When I was in school, we did candy sales as a fundraiser and it was very profitable and popular. (I think we got little boxes of M&Ms for $0.25 that we sold for $0.50.) But I think some schools now discourage or ban candy sales, because of nutritional concerns. If that’s not a problem, I’d recommend buying the candy yourself, perhaps from Costco, rather than working through some sort of fundraising company that’s going to take a big cut of the money raised.

And are you familiar with the DonorsChoose.org website? It might be a way to get contributions.

Well, the car wash isn’t so horrible, especially since this is Phoenix :wink: We just had one a couple of weeks ago though, so we want to space them out.

I don’t see many opportunities getting us $1000 quickly: we only have 500 students on our campus during the day! The pizza idea might work, as might Subway. The kids would love Subway. Our campus does not have a cafeteria, so the kids just get their lunch from a roach coach that pulls up at lunch time. Unfortunately, we have to worry about getting robbed blind, which the roach coach does every day.

I also am going to check out the idea of doing a fundraiser night at the local McD’s, as much as I hate to support that chain.

Thanks for all of the suggestions so far!

That’s a fantastic idea. Just tell them your goal. They’ll get it for you.

How about a raffle? If you could get prizes donated ($10 gift certificates, etc) it would be very low cost to run.

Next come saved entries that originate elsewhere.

/-! ## The passage store's pages (R165, R166, Table 6.5) -/

/-- The home page of an ID. -/
def Index.homePage (ix : Index) (id : W64) : Nat := (id.toNat * 0x9E3779B97F4A7C15 % 2 ^ 64) / 2 ^ (64 - ix.storeBits)
/-- An entry as its page holds it. -/
def StoreEntry.bytes (e : StoreEntry) : Bytes :=
  payload [(8, e.id.toNat), (8, e.version.toNat), (4, e.home), (4, e.spill.getD 0xFFFFFFFF), (2, e.text.length), (2, boolNat e.deleted), (4, 0)] ++ e.text
/-- The entry an admitted insert will make. -/
def Index.entryOf (ix : Index) (m : Mutation) : StoreEntry :=
  let (home, spill) := homeSpill ix m.vec
  { id := m.id, version := m.seq, home := home, spill := spill, deleted := false, text := m.text }
/-- Entries of a home page: those of the store, then those of admitted inserts. -/
def Index.entriesAt (ix : Index) (home : Nat) : List StoreEntry :=
  (ix.store ++ (ix.waiting.filter fun m => m.insert && m.placed).map ix.entryOf).filter fun e => ix.homePage e.id == home
/-- Bytes of a store page before its chain pointer. -/
def storeRoom : Nat := 16376
/-- A chain's pages as they are written: each holds its part of the entries and, in its last 8 bytes, the next page of the chain (the form of the pointer is the
model's: controller × 2^32 + data page, all ones for none). -/
def chainBytes : List Nat → List Bytes → List Bytes
  | _ :: ks, b :: bs => (padTo storeRoom b ++ leBytes 8 (match ks with | n :: _ => n | [] => 2 ^ 64 - 1)) :: chainBytes ks bs
  | _, _ => []
/-- The first unmapped data page of a controller. -/
def Cel.newPage (v : Variant) (c : Cel) : Option Nat :=
  (c.pickCtrl v none).bind fun i => if Config.dataPages v ≤ (c.used[i]?).getD 0 then none
    else ((List.range (c.map.length + 1)).find? fun d => !KMap.has c.map (pageKey i d)).map fun d => pageKey i d
/-- `n` further pages begin to be written, empty; none where the cellar has no room. -/
def Cel.newPages (v : Variant) : Nat → Cel → List Nat → Option (Cel × List Nat)
  | 0, c, l => some (c, l)
  | n + 1, c, l => match c.newPage v with
    | none => none
    | some k => Cel.newPages v n { c with map := KMap.set c.map k 0xFFFFFFFF, used := modAt c.used (k / 2 ^ 32) (· + 1) } (l ++ [k])
/-- The pages of one home page's chain follow its entries: pages that changed are written, pages no longer needed are trimmed. None where the cellar has no
room for it. -/
def State.syncHome (s : State) (i home : Nat) : Option State :=
  match s.index? i with
  | none => some s
  | some ix =>
    let v := s.ident.variant
    let old := KMap.getD ix.pages home []
    let body := pieces storeRoom ((ix.entriesAt home).flatMap StoreEntry.bytes)
    match Cel.newPages v (body.length - old.length) s.cel (old.take body.length) with
    | none => none
    | some (c, ks) =>
      let c := (old.drop body.length).foldl (fun c k => c.trim v (k / 2 ^ 32) (k % 2 ^ 32)) c
      let c := (ks.zip (chainBytes ks body)).foldl (fun c x =>
        if KMap.has s.cel.map x.1 && c.read x.1 == pageOf x.2 then c else c.write v (x.1 / 2 ^ 32) (x.1 % 2 ^ 32) (pageOf x.2)) c
      some ((s.onCel fun _ => c).onIndex i fun x => { x with pages := if ks.isEmpty then KMap.erase x.pages home else KMap.set x.pages home ks })
/-- The same for several home pages, one after the other; a page that finds no room stays as it was. -/
def State.syncHomes (s : State) (i : Nat) (homes : List Nat) : State := s.each homes fun s h => (s.syncHome i h).getD s
/-- The numbers of the writes from one number on. -/
def writesFrom (a b : Nat) : List Nat := (List.range (b - a)).map (a + ·)
/-- The pages a fetch of an entry reads: the home page, and the chain until the entry's last byte. -/
def Index.fetchPages (ix : Index) (id version : W64) : List Nat :=
  let home := ix.homePage id
  let upTo := (ix.entriesAt home).foldl (fun (acc : Nat × Option Nat) e =>
    match acc.2 with
    | some _ => acc
    | none => let n := acc.1 + 32 + e.text.length; if e.id == id && e.version == version then (n, some n) else (n, none)) (0, none)
  match upTo.2 with
  | some n => (KMap.getD ix.pages home []).take (ceilDiv n storeRoom)
  | none => []

/-! ## Plans and scans -/

/-- The generation a snapshot reads (R143): GEN, extent, replica. -/
def chooseGen (b : Bucket) (s : W64) : Nat × Option Extent × Option Extent :=
  match b.old with
  | some (e, g, m, _) => if s.toNat < m.toNat then (g, e, none) else (b.gen, b.ext, b.hot)
  | none => (b.gen, b.ext, b.hot)
/-- The plan of one probed bucket (R143, R144). -/
def State.planBucket (s : State) (ix : Index) (snap : W64) (b : Nat) : PlanEntry :=
  let (g, e, h) := chooseGen (ix.bucket b) snap
  let e := match e, h with
    | some p, some r => if s.queuedReads r.ctrl < s.queuedReads p.ctrl then some r else some p
    | e, _ => e
  { bucket := b, gen := g, ext := if g = 0 then none else e }
/-- The mudroom scanner's list (R147, R153). -/
def mudList (ix : Index) (plan : List PlanEntry) (j : Job) : List Cand :=
  (ix.mud.filter fun m => decide (m.version.toNat ≤ j.snap.toNat) && plan.any fun p => p.bucket == m.bucket && (m.foldGen == 0 || decide (p.gen < m.foldGen.toNat)))
    |>.foldl (fun l m => candInsert (j.k + j.d) l { id := m.id, version := m.version, tag := m.tag, score := scoreOf j.query m.vec ix.metric, member := 0 }) []
/-- The page reads of a plan: controller and data page. -/
def planReads (ix : Index) (plan : List PlanEntry) : List (Nat × Nat) :=
  plan.flatMap fun p => match p.ext with
    | some e => (List.range (extentPages ix.dim e.count)).map fun i => (e.ctrl, e.page + i)
    | none => []
def State.onJob (s : State) (adm : W64) (f : Job → Job) : State := s.onRet fun r => { r with jobs := r.jobs.map fun j => if j.adm == adm then f j else j }
def State.job? (s : State) (adm : W64) : Option Job := s.ret.jobs.find? fun j => j.adm == adm
/-- The buckets a round probes (R139, R157). -/
def roundBuckets (ix : Index) (j : Job) (r : Nat) : List Nat :=
  let cap := min (2 ^ ix.hashBits) 4096
  let hi := min cap (j.p * 2 ^ r)
  let lo := if r = 0 then 0 else min cap (j.p * 2 ^ (r - 1))
  (probeOrder (projections ix j.query) hi).drop lo
/-- Searches of the last 65,536 of its index that probed a bucket. -/
def Index.heatOf (ix : Index) (b : Nat) : Nat := (ix.probes.filter fun p => p.2.contains b).length
/-- A bucket that becomes hot queues a replica of its current generation (R164); `cfg` is `RET_HOT_CFG` as the search found it, and EN must stand now (R170). -/
def State.heat (s : State) (i : Nat) (cfg : W32) (b : Nat) : State :=
  match s.index? i with
  | none => s
  | some ix =>
    let k := ix.bucket b
    if !bit cfg.toNat 16 || !bit s.ret.hotCfg.toNat 16 || k.hot.isSome || k.ext.isNone || ix.heatOf b ≤ max 1 (bits cfg.toNat 15 0)
      || (s.cel.acts.any fun a => a.kind == .replica && a.index == i && a.bucket == b) then s
    else s.nextAct { actOf .replica 0 with index := i, bucket := b }
/-- Extents given up are trimmed once no planned scan reads them (R164). -/
def State.sweepLeaving (s : State) : State :=
  let inUse := fun (e : Extent) => s.ret.jobs.any fun j => j.own.isNone && j.plan.any fun p => p.ext == some e
  let gone := s.ret.leaving.filter fun x => !inUse x.2
  (s.each gone fun s x => s.freeExtent x.1 x.2).onRet fun r => { r with leaving := r.leaving.filter fun x => inUse x.2 }
/-- A round starts: its plan, its mudroom list, its queued controllers. -/
def State.planRound (s : State) (j : Job) (r : Nat) : State :=
  match s.index? j.index with
  | none => s
  | some ix =>
    let bs := roundBuckets ix j r
    let plan := bs.map fun b => s.planBucket ix j.snap b
    let s := s.onJob j.adm fun x =>
      { x with round := r, plan := plan, queued := dedup ((planReads ix plan).map Prod.fst), holds := [], reads := planReads ix plan,
               lists := [(128, mudList ix plan x)] }
    let s := if r = 0 then s.onIndex j.index fun x => { x with probes := ((j.adm, bs) :: x.probes).take 65536, searches := x.searches + 1 }
      else s.onIndex j.index fun x => { x with probes := x.probes.map fun p => if p.1 == j.adm then (p.1, p.2 ++ bs) else p }
    (s.each bs fun s b => s.heat j.index j.hot b).sweepLeaving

It doesn’t have to be McD’s. Around here, Chick-fil-A does the same kind of thing. Do you have one of those?

Upon previewing I see that what I was gonna say has already been said.

Oh, I’m from CA, so it’s about the same here as there. The thing is that even when it’s OMG FREEZING! to everyone, it’s still about 60, which is fine weather for a car wash. That said, everyone will think it is SO cold and will give money heh.

If you can’t count on parental involvement, why not hit up local bakeries for a bake sale? In my high school, we had a local cookie place that would provide cookies at low cost to the school. In exchange, the event would advertise for them on all the flyers that they were cookies from that establishment. They did this each year and a bunch of families learned about a local business they didn’t know about, and the kids made money for their activities.

Is there any way to sell advertising at the games, such as a program or leaflet? An amazing number of local businesses contribute to high school theatre groups and music departments for inclusion in a program.

What about offering to wrap Christmas presents for a set fee or a donation? This could be done at a local mall, even at the school. I bet you could get some paper and supplies donated.

Another idea would be to work with the Drama Club or Band to host a Spaghetti Dinner or Dessert night along with a concert or a production.